This article has been updated from a previous version to correct the list price of the QX100 system.
A Trovagene official this week disclosed that the company is using Bio-Rad's QX100 Droplet Digital PCR system for a non-invasive, urine-based molecular test it is developing to detect and monitor the progression of pancreatic cancer.
Antonius Schuh, Trovagene's CEO, also said that the company has validated the test in house and will soon begin clinical trials for it. The test is designed to detect the most prevalent cancer-related KRAS mutations in cell-free nucleic acids from patient urine samples.
If the clinical trials are successful, Trovagene will offer the assay on the research-use-only QX100 as a laboratory-developed test out of its San Diego-based CLIA-certified laboratory, recently acquired from MultiGen Diagnostics.
Schuh discussed Trovagene's development work on the QX100 platform this week as the company kicked off a public offering intended to bring in gross proceeds of $9.2 million. Trovagene currently trades as an over-the-counter stock and the new offering, combined with a one-for-six reverse stock split, will allow it to transfer its shares to the Nasdaq. The offering is expected to close on June 4.

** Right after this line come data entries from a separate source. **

/-- A word whose major lies outside the vector majors (R75). -/
noncomputable def decodeScalar (w : IWord) : Option Instr :=
  match w.extractLsb' 26 6 with
  | 0x01#6 => decodeSalu w
  | 0x02#6 => some (.addi (w.extractLsb' 21 5) (w.extractLsb' 16 5) (w.extractLsb' 0 16))
  | 0x03#6 => some (.andi (w.extractLsb' 21 5) (w.extractLsb' 16 5) (w.extractLsb' 0 16))
  | 0x04#6 => some (.ori (w.extractLsb' 21 5) (w.extractLsb' 16 5) (w.extractLsb' 0 16))
  | 0x05#6 => some (.xori (w.extractLsb' 21 5) (w.extractLsb' 16 5) (w.extractLsb' 0 16))
  | 0x06#6 => decodeShi w
  | 0x07#6 => some (.slti (w.extractLsb' 21 5) (w.extractLsb' 16 5) (w.extractLsb' 0 16))
  | 0x08#6 => some (.sltni (w.extractLsb' 21 5) (w.extractLsb' 16 5) (w.extractLsb' 0 16))
  | 0x09#6 => some (.ldhi (w.extractLsb' 21 5) (w.extractLsb' 0 16))
  | 0x0A#6 => some (.addpc (w.extractLsb' 21 5) (w.extractLsb' 0 16))
  | 0x0B#6 => some (.ldb (w.extractLsb' 21 5) (w.extractLsb' 16 5) (w.extractLsb' 0 16))
  | 0x0C#6 => some (.ldbn (w.extractLsb' 21 5) (w.extractLsb' 16 5) (w.extractLsb' 0 16))
  | 0x0D#6 => some (.ldh (w.extractLsb' 21 5) (w.extractLsb' 16 5) (w.extractLsb' 0 16))
  | 0x0E#6 => some (.ldhn (w.extractLsb' 21 5) (w.extractLsb' 16 5) (w.extractLsb' 0 16))
  | 0x0F#6 => some (.ldw (w.extractLsb' 21 5) (w.extractLsb' 16 5) (w.extractLsb' 0 16))
  | 0x10#6 => some (.ldwn (w.extractLsb' 21 5) (w.extractLsb' 16 5) (w.extractLsb' 0 16))
  | 0x11#6 => some (.ldd (w.extractLsb' 21 5) (w.extractLsb' 16 5) (w.extractLsb' 0 16))
  | 0x12#6 => some (.stb (w.extractLsb' 21 5) (w.extractLsb' 16 5) (w.extractLsb' 0 16))
  | 0x13#6 => some (.sth (w.extractLsb' 21 5) (w.extractLsb' 16 5) (w.extractLsb' 0 16))
  | 0x14#6 => some (.stw (w.extractLsb' 21 5) (w.extractLsb' 16 5) (w.extractLsb' 0 16))
  | 0x15#6 => some (.std (w.extractLsb' 21 5) (w.extractLsb' 16 5) (w.extractLsb' 0 16))
  | 0x16#6 => some (.beq (w.extractLsb' 21 5) (w.extractLsb' 16 5) (w.extractLsb' 0 16))
  | 0x17#6 => some (.bne (w.extractLsb' 21 5) (w.extractLsb' 16 5) (w.extractLsb' 0 16))
  | 0x18#6 => some (.blt (w.extractLsb' 21 5) (w.extractLsb' 16 5) (w.extractLsb' 0 16))
  | 0x19#6 => some (.bge (w.extractLsb' 21 5) (w.extractLsb' 16 5) (w.extractLsb' 0 16))
  | 0x1A#6 => some (.bltn (w.extractLsb' 21 5) (w.extractLsb' 16 5) (w.extractLsb' 0 16))
  | 0x1B#6 => some (.bgen (w.extractLsb' 21 5) (w.extractLsb' 16 5) (w.extractLsb' 0 16))
  | 0x1C#6 => some (.jal (w.extractLsb' 0 26))
  | 0x1D#6 => some (.jalr (w.extractLsb' 21 5) (w.extractLsb' 16 5) (w.extractLsb' 0 16))
  | 0x1E#6 => decodeSfp w
  | 0x1F#6 => decodeAtom w
  | 0x20#6 => decodeSync w
  | 0x21#6 => decodeSys w
  | 0x2D#6 => decodeEng w
  | _ => none

/-- A word of a vector major, with the prefix before it (R66, R75). -/
noncomputable def decodeVector (p : Option Pfx) (w : IWord) : Option Instr :=
  match w.extractLsb' 26 6 with
  | 0x22#6 => decodeVctl p w
  | 0x23#6 => decodeVint p w
  | 0x24#6 => decodeVfp p w
  | 0x25#6 => decodeVcvt p w
  | 0x26#6 => decodeVrp p w
  | 0x27#6 => decodeMask p w
  | 0x28#6 => decodeVld p w
  | 0x29#6 => decodeVst p w
  | 0x2A#6 => decodeVamo p w
  | 0x2B#6 => decodeInkw p w
  | 0x2C#6 => decodeMat p w
  | _ => none

/-- The instruction that a word stands for by its major and selector, before the checks of R63 and R67. -/
noncomputable def decodeFields (p : Option Pfx) (w : IWord) : Option Instr :=
  match p with
  | none => (decodeScalar w).or (decodeVector none w)
  | some q => decodeVector (some q) w

/-- Check what the fields gave: the words must encode it (R61, R63) and it must be well formed (R67, R69). -/
def decodeCheck (p : Option IWord) (w : IWord) (i : Instr) : Except DecodeError Instr :=
  if encode i ≠ some (p, w) then .error .badField
  else if i.wf then .ok i else .error .illFormed

/-- The instruction of a word and, perhaps, the prefix word before it (R66 to R69). Total: every pair of
words is an instruction or is refused by name. -/
noncomputable def decode (p : Option IWord) (w : IWord) : Except DecodeError Instr :=
  match p with
  | none =>
    match decodeFields none w with
    | none => .error .reserved
    | some i => decodeCheck none w i
  | some q =>
    if !isPfx q || !isVector w then .error .misplacedPrefix
    else match decodeFields (some (Pfx.decode q)) w with
      | none => .error .reserved
      | some i => decodeCheck p w i

/-- A little-endian word of four bytes (R59). -/
def wordOfBytes (a b c d : Byte) : IWord := d ++ c ++ b ++ a

/-- The first instruction of a byte string, and the bytes after it (R59, R68). -/
noncomputable def decodeBytes : List Byte → Except DecodeError (Instr × List Byte)
  | a :: b :: c :: d :: rest =>
    let w := wordOfBytes a b c d
    if isPfx w then
      match rest with
      | e :: f :: g :: h :: rest' => (decode (some w) (wordOfBytes e f g h)).map (·, rest')
      | _ => .error .truncated
    else (decode none w).map (·, rest)
  | _ => .error .truncated

/-- The bytes of a word, the least significant first (R59). -/
def bytesOfWord (w : IWord) : List Byte :=
  [w.extractLsb' 0 8, w.extractLsb' 8 8, w.extractLsb' 16 8, w.extractLsb' 24 8]

/-- The two words that hold an instruction of the opcode table whose bits are `w`: the first word is bits
31..0 and the second bits 63..32; bits at and above `nbits` are zero. -/
def tableWords (nbits w : Nat) : IWord × IWord :=
  (BitVec.ofNat 32 (w % 2 ^ nbits), BitVec.ofNat 32 (w % 2 ^ nbits / 2 ^ 32))

/-- What the decoder reads from an instruction whose bits are `w`, numbered as the opcode table numbers
them: its bytes are laid out as R59 stores them. -/
noncomputable def decodeTableWord (nbits w : Nat) : Option Instr :=
  match decodeBytes (bytesOfWord (tableWords nbits w).1 ++ bytesOfWord (tableWords nbits w).2) with
  | .ok (i, _) => some i
  | .error _ => none

end Sys2Proof
end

"From the early experience that we have with the [QX100], we are very happy with it," Schuh told PCR Insider. "It seems robust and highly reproducible. It works beautifully."
Earlier this month, Trovagene disclosed that it had successfully completed the analytical development of digital PCR assays to detect KRAS mutations in cell-free nucleic acids from patient urine samples with the end goal of commercializing a test that could help doctors non-invasively diagnose and monitor pancreatic cancer progression (PCR Insider, 5/3/2012).
Schuh noted at the time that, in general, the company had chosen digital PCR as its development platform due to its ability to detect low-level mutations in large amounts of wild-type background, and said that Trovagene had decided to use a specific commercial digital PCR platform, although he declined to say which one.
This week, Schuh identified the platform as the QX100 and outlined Trovagene's rationale for choosing that system.
"First of all, the system is very cost-competitive … and the operating cost, the cost of reagents and materials, is also lower," he said. "That is, of course, a big plus."
The QX100, which sells for approximately $89,000, comprises a droplet generator that divides each biological sample to be tested into 20,000 1-nL droplets in conventional PCR well plates. The samples are then amplified in the plates on a standard thermal cycler, and the plates are subsequently placed in a separate droplet reader, which features a two-color fluorescence detector that reads each droplet as either positive or negative for target nucleic acid molecules.
Bio-Rad acquired the QX100 along with its original developer, QuantaLife, in October in a deal worth approximately $162 million (PCR Insider, 10/6/2011).
"We liked very much that the system seamlessly integrates [with our] established PCR setup," Schuh said. "Essentially, you do what you did before – you extract your DNA, purify your DNA, and make your PCR setups in a conventional microtiter plate – and then all you do … is convert that sample into [droplets] … before you insert that microplate in your conventional thermal cycler."
These steps take place in a laboratory's dedicated preparation area, "so you can maintain the physical separations required to minimize contamination risk," Schuh said. "You can maintain all that, and once you have cycled your [droplet] microtiter plate, instead of using a plate reader … you then insert that plate into the second component for the readout. The change of workflow is minimal, and you maintain the standard arrangement in your lab, and at a price that is very competitive."
Neither Bio-Rad not predecessor QuantaLife has spoken much publicly about the clinical potential of the QX100. The company was unable to provide comment prior to publication of this article. However, in 2010 QuantaLife was awarded a five-year grant from the National Institutes of Health to explore the use of its platform to detect methicillin-resistant Staphylococcus aureus for prevention and surveillance purposes (PCR Insider, 8/26/2010).
The platform is currently for research use only, but Schuh noted that Trovagene would be able to offer its assay as a LDT so long as it validates the system within an analytical setup for use within a CLIA lab.
"This would be a conventional LDT system, and we follow the same procedure [as] everyone who uses, let's say, a Sanger sequencer in a lab — that's a RUO instrument, and it has to be validated for your purpose," Schuh said. "Under the CLIA regulations, we can use … reagent and instrument components that are considered research use only for specific applications, provided that we validate them for that application."
Trovagene in February closed the acquisition of the CLIA laboratory of MultiGen Diagnostics, the molecular diagnostics subsidiary of Bio-ID Diagnostics. The lab is certified by the State of California in compliance with CLIA and is accredited by the College of American Pathologists.
Trovagene has previously published research by the company and its scientific collaborators that demonstrated that KRAS mutations — which have been implicated in more than 90 percent of pancreatic cancers and in 23 percent of solid tumors — can be more reliably detected in urine as compared to plasma or biopsy material.